/-- What becomes of a read whose stitchers stay fenced, from a state `t` that keeps them. -/
theorem fencedRead_kept {qs : Keep} (id : Nat) (j : ReadJob) (s t : State) (hs : Kept qs s) (ht : Kept qs t) : Answers qs (
    match j.use with
    | .txn => done (endJob id (answerJob id none t))
    | .fill =>
      let sl := t.home j.gpn
      let hits := ((t.slice sl).txns.filter fun x => x.req.gpn == j.gpn && x.phase == .fill).map fun x => x.req.id
      done (forAll hits (updJob id (fun j => { j with t0 := t.clk }) t) fun t x => atomicRead sl x 0 true t)
    | .op =>
      match t.opOf j.gpn with
      | some o => if o.kind = .promotion then done (abandonOp j.gpn t) else .next s
      | none => done (endJob id t)) := by
  cases j.use with
  | txn => exact done_kept _ (endJob_kept _ _ (answerJob_kept _ _ _ ht))
  | fill => exact done_kept _ (forAll_kept _ _ _ (updJob_kept _ _ _ ht) fun _ _ h => atomicRead_kept _ _ _ _ _ h)
  | op =>
    dsimp only
    split
    · split
      · exact done_kept _ (abandonOp_kept _ _ ht)
      · exact Answers.next hs
    · exact done_kept _ (endJob_kept _ _ ht)

theorem execStitcherAllFencedTimeout_kept {qs : Keep} (id : Nat) (s : State) (hs : Kept qs s) : Answers qs (execStitcherAllFencedTimeout id s) := by
  unfold execStitcherAllFencedTimeout
  split
  · exact Answers.next hs
  · split
    · exact Answers.next hs
    · exact fencedRead_kept _ _ _ _ hs (State.until_kept _ _ hs)

theorem giveImage_kept {qs : Keep} (j : ReadJob) (res : Option (List Nat × List Line × BitVec 64)) (s : State) (hs : Kept qs s) : Kept qs (giveImage
    j res s) := by
  unfold giveImage
  repeat' first
    | with_reducible (first | assumption | intro _ | apply updJob_kept | apply endJob_kept | apply updOp_kept | apply abandonOp_kept
                            | apply answerJob_kept)
    | (extract_lets +onlyGivenNames x; first | (refine Kept.cut (qs := qs) x ?_ fun hx => ?_; subst x; rotate_left; clear_value x; rotate_left) | subst x)
    | split
    | exact Kept.same ‹_› rfl rfl rfl rfl

theorem execStitchReadDone_kept {qs : Keep} (id : Nat) (s0 : State) (hs0 : Kept qs s0) : Answers qs (execStitchReadDone id s0) := by
  unfold execStitchReadDone
  repeat' first
    | with_reducible (first | assumption | intro _ | apply State.count_kept | apply State.report_kept | apply State.reportAs_kept
                            | apply usePage_kept | apply updJob_kept | apply askOp_kept | apply poisonPage_kept | apply done_kept
                            | apply giveImage_kept | apply Answers.next)
    | (extract_lets +onlyGivenNames x; first | (refine Kept.cut (qs := qs) x ?_ fun hx => ?_; subst x; rotate_left; clear_value x; rotate_left) | subst x)
    | split

theorem execImageAppend_kept {qs : Keep} (st : Fin 16) (p : Nat) (s : State) (hs : Kept qs s) : Answers qs (execImageAppend st p s) := by
  unfold execImageAppend
  repeat' first
    | with_reducible (first | assumption | intro _ | apply useSlot_kept | apply usePage_kept | apply endJob_kept | apply updOp_kept
                            | apply placeImage_kept | apply useDomain_kept | apply Answers.next)
    | (extract_lets +onlyGivenNames x; subst x)
    | split
    | refine KeptOptP.of_eq ‹_ = some (_, _)› ?_

theorem execSeamSealTimeout_kept {qs : Keep} (st : Fin 16) (stream : Stream) (s : State) (hs : Kept qs s) : Answers qs (execSeamSealTimeout st
    stream s) := by
  unfold execSeamSealTimeout
  repeat' first
    | with_reducible (first | assumption | intro _ | apply State.until_kept | apply sealStream_kept | apply Answers.next)
    | (extract_lets +onlyGivenNames x; subst x)
    | split

theorem poisonRun_kept {qs : Keep} (k g p : Nat) (s : State) (hs : Kept qs s) : Kept qs (poisonRun k g p s) := by
  unfold poisonRun
  repeat' first
    | with_reducible (first | assumption | intro _ | apply State.onFlt_kept | apply State.updLd_kept | apply forAll_kept | apply State.log1_kept
                            | apply keepRecord_kept | apply State.vendor_kept)
    | (extract_lets +onlyGivenNames x; subst x)
    | split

+--

Your output must be the exact lines from the one containing "useDomain_kept | apply Answers.next)" through the end of the data above, both included, and nothing more.

* ANSWER AREA *
                            | apply placeImage_kept | apply useDomain_kept | apply Answers.next)
    | (extract_lets +onlyGivenNames x; subst x)
    | split
    | refine KeptOptP.of_eq ‹_ = some (_, _)› ?_

theorem execSeamSealTimeout_kept {qs : Keep} (st : Fin 16) (stream : Stream) (s : State) (hs : Kept qs s) : Answers qs (execSeamSealTimeout st
    stream s) := by
  unfold execSeamSealTimeout
  repeat' first
    | with_reducible (first | assumption | intro _ | apply State.until_kept | apply sealStream_kept | apply Answers.next)
    | (extract_lets +onlyGivenNames x; subst x)
    | split

theorem poisonRun_kept {qs : Keep} (k g p : Nat) (s : State) (hs : Kept qs s) : Kept qs (poisonRun k g p s) := by
  unfold poisonRun
  repeat' first
    | with_reducible (first | assumption | intro _ | apply State.onFlt_kept | apply State.updLd_kept | apply forAll_kept | apply State.log1_kept
                            | apply keepRecord_kept | apply State.vendor_kept)
    | (extract_lets +onlyGivenNames x; subst x)
    | split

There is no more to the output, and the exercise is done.